(Data records Opens)

-- ==== Sys2Proof/Decode.lean ====
section
/-! DEFINITION. Instruction words (R49 to R70): the layouts, the decoder, which rejects by the tests 1 to 7 of R52 in
their order, and the encoder, written from the same tables. `decode` is noncomputable only
because Lean's runtime cannot build a constructor whose number is above 244; the kernel evaluates every definition. -/

namespace Sys2Proof

/-- Why a word is no instruction: tests 1 to 7 of R52, in their order. -/
inductive Reject where
  | allZeroWord | permanentlyIllegal | unassignedMajor | unassignedFunction
  | reservedField | reservedValue | reservedPredicate
  deriving DecidableEq, Repr

/-- What a word is: an instruction, or no instruction and the test it fails. -/
inductive Decoded where
  | ok (i : Instr)
  | error (r : Reject)
  deriving DecidableEq, Repr

/-- The cause a rejected word traps with (R52). -/
def Reject.cause : Reject → BitVec 10
  | .allZeroWord => 0x000
  | .permanentlyIllegal => 0x001
  | .unassignedMajor => 0x002
  | .unassignedFunction => 0x003
  | .reservedField => 0x004
  | .reservedValue => 0x005
  | .reservedPredicate => 0x006

/-! ### Layouts (R49) -/

/-- Major opcode, [31:26]. -/
def majorOf (w : BitVec 32) : BitVec 6 := w.extractLsb' 26 6
/-- D, [25:21]. -/
def fieldD (w : BitVec 32) : BitVec 5 := w.extractLsb' 21 5
/-- A, [20:16]. -/
def fieldA (w : BitVec 32) : BitVec 5 := w.extractLsb' 16 5
/-- B, [15:11]. -/
def fieldB (w : BitVec 32) : BitVec 5 := w.extractLsb' 11 5
/-- P, [10:6]. -/
def fieldP (w : BitVec 32) : BitVec 5 := w.extractLsb' 6 5
/-- F6, [5:0]. -/
def fieldF6 (w : BitVec 32) : BitVec 6 := w.extractLsb' 0 6
/-- F11, [10:0]. -/
def fieldF11 (w : BitVec 32) : BitVec 11 := w.extractLsb' 0 11
/-- imm16, [15:0]. -/
def fieldImm16 (w : BitVec 32) : BitVec 16 := w.extractLsb' 0 16
/-- imm10 of the sync layout, [15:6]. -/
def fieldImm10 (w : BitVec 32) : BitVec 10 := w.extractLsb' 6 10
/-- SZ or CN, [15:13]. -/
def fieldZ (w : BitVec 32) : BitVec 3 := w.extractLsb' 13 3
/-- off13, [12:0]. -/
def fieldOff13 (w : BitVec 32) : BitVec 13 := w.extractLsb' 0 13
/-- off21, [20:0]. -/
def fieldOff21 (w : BitVec 32) : BitVec 21 := w.extractLsb' 0 21

/-- Register layout, and loop. -/
def encReg (m : BitVec 6) (d a b : BitVec 5) (f : BitVec 11) : BitVec 32 := m ++ d ++ a ++ b ++ f
/-- Immediate layout, and system with F5 where A stands. -/
def encImm (m : BitVec 6) (d a : BitVec 5) (i : BitVec 16) : BitVec 32 := m ++ d ++ a ++ i
/-- Memory and compare layouts. -/
def encMem (m : BitVec 6) (d a : BitVec 5) (z : BitVec 3) (o : BitVec 13) : BitVec 32 := m ++ d ++ a ++ z ++ o
/-- Jump layout. -/
def encJump (m : BitVec 6) (d : BitVec 5) (o : BitVec 21) : BitVec 32 := m ++ d ++ o
/-- Vector layout. -/
def encVec (m : BitVec 6) (d a b p : BitVec 5) (f : BitVec 6) : BitVec 32 := m ++ d ++ a ++ b ++ p ++ f
/-- Sync layout. -/
def encSync (m : BitVec 6) (d a : BitVec 5) (i : BitVec 10) (f : BitVec 6) : BitVec 32 := m ++ d ++ a ++ i ++ f

/-! ### Codes of the small fields -/

/-- The code of a `ExtW` in its field. -/
def ExtW.toBits : ExtW → BitVec 5
  | .w8 => 0
  | .w16 => 1
  | .w32 => 2

/-- The `ExtW` of a field; the codes it lacks are reserved values. -/
def ExtW.ofBits (b : BitVec 5) : Option ExtW :=
  match b.toNat with
  | 0 => some .w8
  | 1 => some .w16
  | 2 => some .w32
  | _ => none

/-- The code of a `LdTy` in its field. -/
def LdTy.toBits : LdTy → BitVec 3
  | .i8 => 0
  | .i16 => 1
  | .i32 => 2
  | .i64 => 3
  | .n8 => 4
  | .n16 => 5
  | .n32 => 6

/-- The `LdTy` of a field; the codes it lacks are reserved values. -/
def LdTy.ofBits (b : BitVec 3) : Option LdTy :=
  match b.toNat with
  | 0 => some .i8
  | 1 => some .i16
  | 2 => some .i32
  | 3 => some .i64
  | 4 => some .n8
  | 5 => some .n16
  | 6 => some .n32
  | _ => none

/-- The code of a `StW` in its field. -/
def StW.toBits : StW → BitVec 3
  | .w8 => 0
  | .w16 => 1
  | .w32 => 2
  | .w64 => 3

/-- The `StW` of a field; the codes it lacks are reserved values. -/
def StW.ofBits (b : BitVec 3) : Option StW :=
  match b.toNat with
  | 0 => some .w8
  | 1 => some .w16
  | 2 => some .w32
  | 3 => some .w64
  | _ => none

/-- The code of a `AmoTy` in its field. -/
def AmoTy.toBits : AmoTy → BitVec 2
  | .i32 => 0
  | .i64 => 1
  | .n32 => 2
  | .n64 => 3

/-- The `AmoTy` of a field; the codes it lacks are reserved values. -/
def AmoTy.ofBits (b : BitVec 2) : Option AmoTy :=
  match b.toNat with
  | 0 => some .i32
  | 1 => some .i64
  | 2 => some .n32
  | 3 => some .n64
  | _ => none

/-- The code of a `AmoOp` in its field. -/
def AmoOp.toBits : AmoOp → BitVec 4
  | .add => 0
  | .and => 1
  | .or => 2
  | .xor => 3
  | .min => 4
  | .max => 5
  | .swap => 6
  | .cas => 7

/-- The `AmoOp` of a field; the codes it lacks are reserved values. -/
def AmoOp.ofBits (b : BitVec 4) : Option AmoOp :=
  match b.toNat with
  | 0 => some .add
  | 1 => some .and
  | 2 => some .or
  | 3 => some .xor
  | 4 => some .min
  | 5 => some .max
  | 6 => some .swap
  | 7 => some .cas
  | _ => none

/-- The code of a `FFmt` in its field. -/
def FFmt.toBits : FFmt → BitVec 3
  | .f64 => 0
  | .f32 => 1
  | .bf16 => 2
  | .f16 => 3

/-- The `FFmt` of a field; the codes it lacks are reserved values. -/
def FFmt.ofBits (b : BitVec 3) : Option FFmt :=
  match b.toNat with
  | 0 => some .f64
  | 1 => some .f32
  | 2 => some .bf16
  | 3 => some .f16
  | _ => none

/-- The code of a `FRel` in its field. -/
def FRel.toBits : FRel → BitVec 4
  | .eq => 0
  | .lt => 1
  | .le => 2
  | .un => 3

/-- The `FRel` of a field; the codes it lacks are reserved values. -/
def FRel.ofBits (b : BitVec 4) : Option FRel :=
  match b.toNat with
  | 0 => some .eq
  | 1 => some .lt
  | 2 => some .le
  | 3 => some .un
  | _ => none

/-- The code of a `CvtTy` in its field. -/
def CvtTy.toBits : CvtTy → BitVec 4
  | .f64 => 0
  | .f32 => 1
  | .bf16 => 2
  | .f16 => 3
  | .i64 => 4
  | .n64 => 5

/-- The `CvtTy` of a field; the codes it lacks are reserved values. -/
def CvtTy.ofBits (b : BitVec 4) : Option CvtTy :=
  match b.toNat with
  | 0 => some .f64
  | 1 => some .f32
  | 2 => some .bf16
  | 3 => some .f16
  | 4 => some .i64
  | 5 => some .n64
  | _ => none

/-- The code of a `Format` in its field. -/
def Format.toBits : Format → BitVec 5
  | .i => 0
  | .n => 1
  | .f64 => 2
  | .f32 => 3
  | .bf16 => 4
  | .f16 => 5
  | .e4m3 => 6
  | .e5m2 => 7
  | .mxfp8 => 8
  | .mxfp6 => 9
  | .mxfp4 => 10
  | .ox4 => 11
  | .e2m1 => 12

/-- The `Format` of a field; the codes it lacks are reserved values. -/
def Format.ofBits (b : BitVec 5) : Option Format :=
  match b.toNat with
  | 0 => some .i
  | 1 => some .n
  | 2 => some .f64
  | 3 => some .f32
  | 4 => some .bf16
  | 5 => some .f16
  | 6 => some .e4m3
  | 7 => some .e5m2
  | 8 => some .mxfp8
  | 9 => some .mxfp6
  | 10 => some .mxfp4
  | 11 => some .ox4
  | 12 => some .e2m1
  | _ => none

/-- The code of a `Scope` in its field. -/
def Scope.toBits : Scope → BitVec 3
  | .lane => 0
  | .core => 1
  | .quad => 2
  | .die => 3
  | .pkg => 4
  | .pod => 5

/-- The `Scope` of a field; the codes it lacks are reserved values. -/
def Scope.ofBits (b : BitVec 3) : Option Scope :=
  match b.toNat with
  | 0 => some .lane
  | 1 => some .core
  | 2 => some .quad
  | 3 => some .die
  | 4 => some .pkg
  | 5 => some .pod
  | _ => none

/-- The code of a `Path` in its field. -/
def Path.toBits : Path → BitVec 2
  | .thr => 0
  | .pkt => 1
  | .ckt => 2

/-- The `Path` of a field; the codes it lacks are reserved values. -/
def Path.ofBits (b : BitVec 2) : Option Path :=
  match b.toNat with
  | 0 => some .thr
  | 1 => some .pkt
  | 2 => some .ckt
  | _ => none

/-- The code of a `VamoOp` in its field. -/
def VamoOp.toBits : VamoOp → BitVec 3
  | .add => 0
  | .min => 1
  | .max => 2
  | .and => 3
  | .or => 4
  | .xor => 5
  | .swap => 6
  | .fadd => 7

/-- The `VamoOp` of a field; the codes it lacks are reserved values. -/
def VamoOp.ofBits (b : BitVec 3) : Option VamoOp :=
  match b.toNat with
  | 0 => some .add
  | 1 => some .min
  | 2 => some .max
  | 3 => some .and
  | 4 => some .or
  | 5 => some .xor
  | 6 => some .swap
  | 7 => some .fadd
  | _ => none

/-- The code of a `CollOp` in its field. -/
def CollOp.toBits : CollOp → BitVec 3
  | .sum => 0
  | .prod => 1
  | .min => 2
  | .max => 3
  | .and => 4
  | .or => 5
  | .xor => 6

/-- The `CollOp` of a field; the codes it lacks are reserved values. -/
def CollOp.ofBits (b : BitVec 3) : Option CollOp :=
  match b.toNat with
  | 0 => some .sum
  | 1 => some .prod
  | 2 => some .min
  | 3 => some .max
  | 4 => some .and
  | 5 => some .or
  | 6 => some .xor
  | _ => none

/-- The code of a `ScanOp` in its field. -/
def ScanOp.toBits : ScanOp → BitVec 5
  | .add => 0
  | .min => 1
  | .max => 2
  | .and => 3
  | .or => 4
  | .xor => 5

/-- The `ScanOp` of a field; the codes it lacks are reserved values. -/
def ScanOp.ofBits (b : BitVec 5) : Option ScanOp :=
  match b.toNat with
  | 0 => some .add
  | 1 => some .min
  | 2 => some .max
  | 3 => some .and
  | 4 => some .or
  | 5 => some .xor
  | _ => none

/-- The number of a CSR (R12 and the chapters that define the others). -/
def Csr.num : Csr → BitVec 16
  | .vl => 0x0001
  | .vty => 0x0002
  | .vix => 0x0003
  | .fcsr => 0x0004
  | .xlm => 0x0005
  | .rerr => 0x0006
  | .fthr => 0x0007
  | .zlr => 0x0008
  | .zlb => 0x0009
  | .zls => 0x000A
  | .tick => 0x000C
  | .flw => 0x000D
  | .hrk => 0x0010
  | .htm => 0x0011
  | .hpos => 0x0012
  | .qmap => 0x0014
  | .fst => 0x0018
  | .fpc => 0x0019
  | .fva => 0x001A
  | .tcause => 0x0020
  | .tval => 0x0021
  | .tepc => 0x0022
  | .tvec => 0x0023
  | .tsr => 0x0024
  | .tscr => 0x0025
  | .psa => 0x0026
  | .fm k => 0x0040 + k.setWidth 16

(Data records Closes)

#### Task statement
In the listing, find every line with the word "their" and return it.

#### Answer to this task
their order, and the encoder, written from the same tables. `decode` is noncomputable only
/-- Why a word is no instruction: tests 1 to 7 of R52, in their order. -/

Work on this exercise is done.